In the shallow ocean water of the Antarctic continental shelf, unique marine communities, dominated by starfish and giant ribbon worms, have been able to thrive. That’s largely because the cold temperatures of the water on the shelf have kept skeleton-cracking predators like king crabs away for millions of years. But as climate change heats up the water surrounding Antarctica, a new study finds that in the near future there won’t be any barriers left to keep king crabs from climbing up the shelf and decimating the delicate ecosystems that have thrived there until now.
“The absence of these predators gives us these odd communities,” says Richard Aronson, a professor at the Florida Institute of Technology and lead author on the study, published today in Proceedings of the National Academy of Sciences. “The communities are unique, the way they operate is unique, and, on top of that, the species of animals that are there are almost all endemic,” he says. “In other words, you only find them in Antarctica.”

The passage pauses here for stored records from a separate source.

-- ==== Sys2Proof/Machine/Sched.lean ====
section
/-!
DEFINITION. SCHED: rings and launches (R41 to R53), translation invalidation (R58), partitions (R341 to R349), the
sharing of a core and pre-emption (R350 to R355), accounting (R357, R358) and the multicast unit (R117 to R120).
-/
namespace Sys2Proof.Machine

/-! ### Thermal limits and misses (R362) -/

/-- TIME_STATUS reads locked (1) or root (3) (R311). -/
def State.timeGood (s : State) : Bool :=
  let v := s.fld (pg .windward Blk.time 0 + 0x10C) 0 2
  v == 1 || v == 3

/-- A condition of R362's list holds now for a partition: the time is not locked, a port is Dead, Degraded or retraining,
or a core of the partition's is being retired. -/
def State.unmodelledOn (s : State) (p : Nat) : Bool :=
  !s.timeGood || s.cores.any (fun e => e.2.any (·.retiring) && s.namesCore p (dieOf (e.1 / 96)) (e.1 % 96)) || allPorts.any (fun p => s.portState p == 3 || s.portState p == 4 || (s.portState p == 1 && (s.port p).everUp))

/-- Cause of a miss: 1 thermal, 2 admission-model, 3 unknown (R362). -/
def missCause (thermal unmodelled late : Bool) : Nat := if thermal then 1 else if unmodelled || late then 3 else 2

/-- A DEADLINE_MISS record (R362), counted for its partition on the die (R357). -/
def State.missRecord (s : State) (page part late cause : Nat) (abandoned : Bool) (monitor detail : Nat) : State :=
  let arg := Nat.min late (2 ^ 55 - 1) + cause * 2 ^ 55 + boolNat abandoned * 2 ^ 57 + monitor * 2 ^ 58
  (s.raise page 0x0701 (some part) arg detail false false).bump (schedPage (regDie page)) (partOff part + 0x34) 32 1

/-- The FAULT page's miss interrupt (R361, R435). -/
def State.missIrq (s : State) (d : Die) : State :=
  let s1 := s.setFlag (faultPage d + 0x18) 2 true
  if s1.flag (faultPage d + 0x1C) 2 then s1.msix 0 31 else s1

/-! ### Reads in flight (R288) -/

/-- A span cut at 512 B boundaries: each part travels in one READ. -/
def readChunks (ga len : Nat) : List (Nat × Nat) :=
  if len = 0 then []
  else
    (List.range ((ga % 512 + len + 511) / 512)).map (fun i =>
      let lo := Nat.max ga (ga / 512 * 512 + i * 512)
      let hi := Nat.min (ga + len) (ga / 512 * 512 + (i + 1) * 512)
      (lo, hi - lo))

/-- The pieces of a run with their virtual addresses. -/
def Run.placed (r : Run) : List (Nat × (Nat × Nat × Bool)) :=
  (r.pieces.foldl (fun (acc : Nat × List (Nat × (Nat × Nat × Bool))) p => (acc.1 + p.2.1, acc.2 ++ [(acc.1, p)])) (r.va, [])).2

/-- The pieces of an instruction in flight, in the order of its bytes, with their place among them and their virtual
addresses. -/
def Inflight.placed (m : Inflight) : List (Nat × Nat × (Nat × Nat × Bool)) :=
  ((m.runs.flatMap Run.placed).foldl
    (fun (acc : Nat × List (Nat × Nat × (Nat × Nat × Bool))) e => (acc.1 + e.2.2.1, acc.2 ++ [(acc.1, e.1, e.2)])) (0, [])).2

/-- The parts of its remote pieces: place, virtual address, global address, length. -/
def State.remoteParts (s : State) (m : Inflight) : List (Nat × Nat × Nat × Nat) :=
  (m.placed.filter (fun e => !s.isLocal e.2.2.1)).flatMap (fun e =>
    (readChunks e.2.2.1 e.2.2.2.1).map (fun c => (e.1 + (c.1 - e.2.2.1), e.2.1, c.1, c.2)))

/-- READs sent for the remote parts that are neither answered nor on their way (R288): each asks for the 4 B words that
cover its part. -/
def State.sendReads (s : State) (i : Sid) (part : Nat) (m : Inflight) : State × Inflight :=
  let due := (s.remoteParts m).filter (fun e =>
    !m.got.any (fun g => g.1 == e.1) && !s.requests.any (fun r => m.remote.contains r.id && r.die == i.die && r.off == e.1))
  due.foldl (fun (acc : State × Inflight) e =>
    let lo := e.2.2.1 / 4 * 4
    let n := (e.2.2.1 % 4 + e.2.2.2 + 3) / 4 * 4
    let r := acc.1.request i.die part 2 lo e.2.1 e.1 (w64 n) [] false (match s.mergeOf m with | some y => .mcast y.id | none => .strand i m.id)
    if r.1.stillOut i.die r.2 then (r.1, { acc.2 with remote := acc.2.remote ++ [r.2] })
    else (r.1, { acc.2 with err := if acc.2.err.isNone then some (0x08, w64 e.2.1) else acc.2.err })) (s, m)

/-- The runs of an instruction translated afresh (R93: it runs again from the start). A failed translation is the error it
meets. -/
def State.retranslate (s : State) (i : Sid) (part : Nat) (m : Inflight) : State × Inflight :=
  let r := m.runs.foldl (fun (acc : State × List Run × Option (Nat × Word)) run =>
    match acc.2.2 with
    | some _ => acc
    | none =>
      let len := (run.pieces.map (fun p => p.2.1)).foldl (· + ·) 0
      match translateSpan (fun t va => t.coreTranslate i.die i.core part va .r) (granules run.va len) acc.1 with
      | (t, .ok ps) => (t, acc.2.1 ++ [{ run with pieces := ps }], none)
      | (t, .fault va) => (t, acc.2.1, some (0x06, w64 va))
      | (t, .bad va) => (t, acc.2.1, some (0x08, w64 va))) (s, [], none)
  (r.1, match r.2.2 with
    | some e => { m with err := some e, remote := [], got := [], rest := none }
    | none => { m with runs := r.2.1, remote := [], got := [], rest := none })

/-! ### Rings -/

def ringBase (d : Die) (r : Nat) : Nat := schedPage d + 0x100 + r * 0x20
def State.ringHead (s : State) (d : Die) (r : Nat) : Nat := s.fld (ringBase d r + 0x10) 0 16
def State.ringTail (s : State) (d : Die) (r : Nat) : Nat := s.fld (ringBase d r + 0x14) 0 16
def State.ringLog2 (s : State) (d : Die) (r : Nat) : Nat := s.fld (ringBase d r + 0x08) 0 4
def ringPart (r : Nat) : Nat := r / 4

/-- The ring is enabled and not stopped (R50): by a reserved size, or on a bad tail. A ring stopped by a reserved size runs
again as soon as a valid one is written with its enable still set (DESIGN CHOICE, log 102). -/
def State.ringRuns (s : State) (d : Die) (r : Nat) : Bool :=
  s.flag (ringBase d r + 0x08) 4 && decide (4 ≤ s.ringLog2 d r) && decide (s.ringLog2 d r ≤ 12) && !s.flag (ringBase d r + 0x0C) 1

def State.ringLaunches (s : State) (d : Die) (r : Nat) : List Launch := s.launches.filter (fun l => l.die == d && l.ring == r)

/-- Index of the descriptor SCHED reads next. -/
def State.ringNext (s : State) (d : Die) (r : Nat) : Nat :=
  match (s.ringLaunches d r).getLast? with
  | some l => (l.index + 1) % 65536
  | none => s.ringHead d r

/-- Launches between step 1 and step 5 of R46. -/
def State.ringInflight (s : State) (d : Die) (r : Nat) : Nat := ((s.ringLaunches d r).filter (fun l => l.stage != .done)).length

/-- How many may be in progress at once (R50). -/
def State.ringMay (s : State) (d : Die) (r : Nat) : Bool :=
  match s.fld (ringBase d r + 0x08) 6 2 with
  | 0 => decide (s.ringInflight d r < 1)
  | 1 => decide (s.ringInflight d r < 4)
  | 2 => decide (s.ringInflight d r < 16)
  | _ => true

/-- The ring's completion interrupt (R50, R435). -/
def State.ringIrq (s : State) (d : Die) (r : Nat) : State :=
  if !s.flag (ringBase d r + 0x08) 5 then s
  else
    let s1 := s.setFlag (schedPage d + 0x910) r true
    if s1.flag (schedPage d + 0x1C) 1 then s1.msix 0 30 else s1

/-- The head passes every completed descriptor at the front. -/
def passDone (d : Die) (r : Nat) : Nat → State → State
  | 0, s => s
  | n + 1, s =>
    match s.ringLaunches d r with
    | [] => s
    | l :: _ =>
      if l.stage = .done then
        passDone d r n (({ s with launches := s.launches.erase l } : State).setFld (ringBase d r + 0x10) 0 16 (l.index + 1))
      else s

/-- Step 5 of R46 for the ring: the head advances and the interrupt is raised. -/
def State.leaveRing (s : State) (d : Die) (r : Nat) : State := (passDone d r (s.launches.length + 1) s).ringIrq d r

/-- A launch's place in the list changed. -/
def State.setLaunch (s : State) (l : Launch) : State :=
  { s with launches := s.launches.map (fun x => if x.key == l.key then l else x) }

/-- A strand is no longer asked to make room for a launch, nor kept parked for it. -/
def Strand.unask (x : Strand) (key : Nat) : Strand :=
  if x.parkedFor = some key then { x with parkAsked := false, parkedFor := none } else x

/-- A launch that has started or completed needs no room any more: the strands asked to park for it are no longer asked, and
those parked for it may resume (R353; DESIGN CHOICE, log 103). -/
def State.unask (s : State) (key : Nat) : State :=
  { s with
    strands := s.strands.map (fun e => (e.1, e.2.map (fun x => x.unask key)))
    cores := s.cores.map (fun e => (e.1, e.2.map (fun c => { c with parked := c.parked.map (fun y => (y.1, y.2.unask key)) }))) }

/-- The deadline of a launch had passed when SCHED read its descriptor: a miss of unknown cause (R361, R362). -/
def Launch.armedLate (l : Launch) : Bool := decide (l.deadline / 1000 * 1000 < l.at_)

/-- What a launch holds is given up: reserved contexts, merge entries, and the contexts of its halted strands, which keep
their reason (R42, R46). -/
def State.releaseLaunch (s : State) (key : Nat) : State :=
  let s1 : State := { s with
    cores := s.cores.map (fun e => (e.1, e.2.map (fun c => { c with reserved := c.reserved.filter (fun x => x.2 != key) })))
    mcast := s.mcast.filter (fun m => m.launch != key)
    strands := s.strands.map (fun e => (e.1, e.2.map (fun x =>
      if x.launch = key ∧ x.stat = .halted then { x with stat := .free } else x))) }
  s1.unask key

/-- Steps 4 and 5 of R46: status, detail and end time in the descriptor, a miss where the deadline has passed, the counter,
the accounting, the head (R45, R47, R48, R361). -/
def State.finishLaunch (s : State) (l : Launch) (status detail : Nat) : State :=
  let s1 := (s.homeWrite 0 (l.descPa + 0x70) (leBytes 4 status ++ leBytes 4 detail ++ leBytes 8 s.now)).1
  let d := l.deadline / 1000 * 1000
  let s2 := if l.deadline ≠ 0 ∧ !l.missDone ∧ d < s1.now then
      (if l.missed then s1 else s1.missIrq l.die).missRecord (schedPage l.die) l.part (s1.now - d)
        (missCause l.thermalSeen l.unmodelledSeen l.armedLate) (status == 3) 0 l.tag
    else s1
  let s3 := match l.donePa with
    | some a => s2.countUp l.part a
    | none => s2
  let s4 := (s3.bump (schedPage l.die) (partOff l.part + 0x30) 32 1).releaseLaunch l.key
  ((((s4.stir).stirLull .windward).stirLull .leeward).setLaunch { l with stage := .done, result := some (status, detail) }).leaveRing
    l.die l.ring

/-- A launch that has not reached step 3 completes with a status. -/
def State.abortLaunch (s : State) (l : Launch) (status : Nat) : State := s.finishLaunch l status 0

/-- Every launch of a ring that has not started completes with status 3 (R49). -/
def State.stopRing (s : State) (d : Die) (r : Nat) : State :=
  ((s.ringLaunches d r).filter (fun l => l.stage == .checked)).foldl (fun t l => t.abortLaunch l 3) s

/-- SCHED_RING_TAIL: ignored while the ring does not run; accepted up to the free entries; otherwise the ring stops
(R50 to R52). -/
def writeRingTail (who : Who) (d : Die) (r : Nat) (v : Nat) (s : State) : Written :=
  if !(who.root || who.part == some (ringPart r)) then denied s
  else if !s.ringRuns d r then written s
  else
    let t := s.ringTail d r
    let ahead := (v % 65536 + 65536 - t) % 65536
    let used := (t + 65536 - s.ringHead d r) % 65536
    if ahead ≤ (2 ^ s.ringLog2 d r + 65536 - used) % 65536 then written (s.setFld (ringBase d r + 0x14) 0 16 v)
    else
      written (((s.setFlag (ringBase d r + 0x0C) 1 true).raise (schedPage d) 0x0202 (some (ringPart r)) v r false false).stopRing d r)

def execSchedRingTailWrite (who : Who) (die : Die) (ring value : Nat) (s : State) : Host.Outcome State Fault Refusal :=
  commit s (
    if 64 ≤ ring then s
    else crossed who (schedPage die + 0x100 + ring * 0x20 + 0x14) 4 (w64 value) (writeRingTail who die ring value) s)

/-- SCHED_RING_CTRL: clearing enable clears stopped_bad_tail; a cleared enable or a reserved size stops the ring (R49 to
R51). -/
def writeRingCtrl (who : Who) (d : Die) (r : Nat) (v : Word) (s : State) : Written :=
  rootRwl who (schedPage d) (fun t =>
    let ran := t.ringRuns d r
    let t1 := t.setReg (ringBase d r + 0x08) (w64 (v.toNat % 256))
    let t2 := if bit v.toNat 4 then t1 else t1.setFlag (ringBase d r + 0x0C) 1 false
    if ran && !t2.ringRuns d r then t2.stopRing d r else t2) s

“If it gets warmer, they can come in and raise hell.”
But in recent years, king crabs have been discovered on the continental slope, just below the outer edges of the shelf, which begins at depths of 400 to 550 meters. To find out just how far they’ve advanced, Aronson and his colleagues towed a camera behind a remotely operated underwater vehicle, snapping pictures of more than 180,000 square meters of the seafloor, from 385 to 2,285 meters deep, off the coast of Marguerite Bay on the western Antarctic Peninsula.
In the images, the crabs were still absent from the shelf, where the extremely low temperatures prevent the animals from flushing excess magnesium out of their blood—a fatal complication for the crustaceans, according to Aronson. “If it gets warmer, the magnesium problem goes away,” he says. “They can come in and raise hell.”
The images did reveal that the crab population in the continental slope’s warmer waters was large enough to be reproducing—meaning the crabs were thriving just below the shelf.
“We are not saying that that the crabs are definitely on the march up,” Aronson cautions. “This is a baseline to compare to whatever we find in the future.”
It may be unclear if the crabs are inching up onto the shelf just yet, but the study did find that, should they find their way up, the conditions on the shelf are almost ideal for the crabs—there’s plenty of prey, the salinity levels and seafloor sediments are just right, and the temperature is very nearly perfect. Temperatures on the shelf off the coast of the western Antarctic Peninsula have risen at nearly double the global water average. If the water temperature continues to climb at the current clip, there won’t be anything to stop the crabs from colonizing the shelf in the next few decades.
“It’s very disquieting that the one place on Earth that’s the least disturbed by human activities is at risk as well,” Aronson says.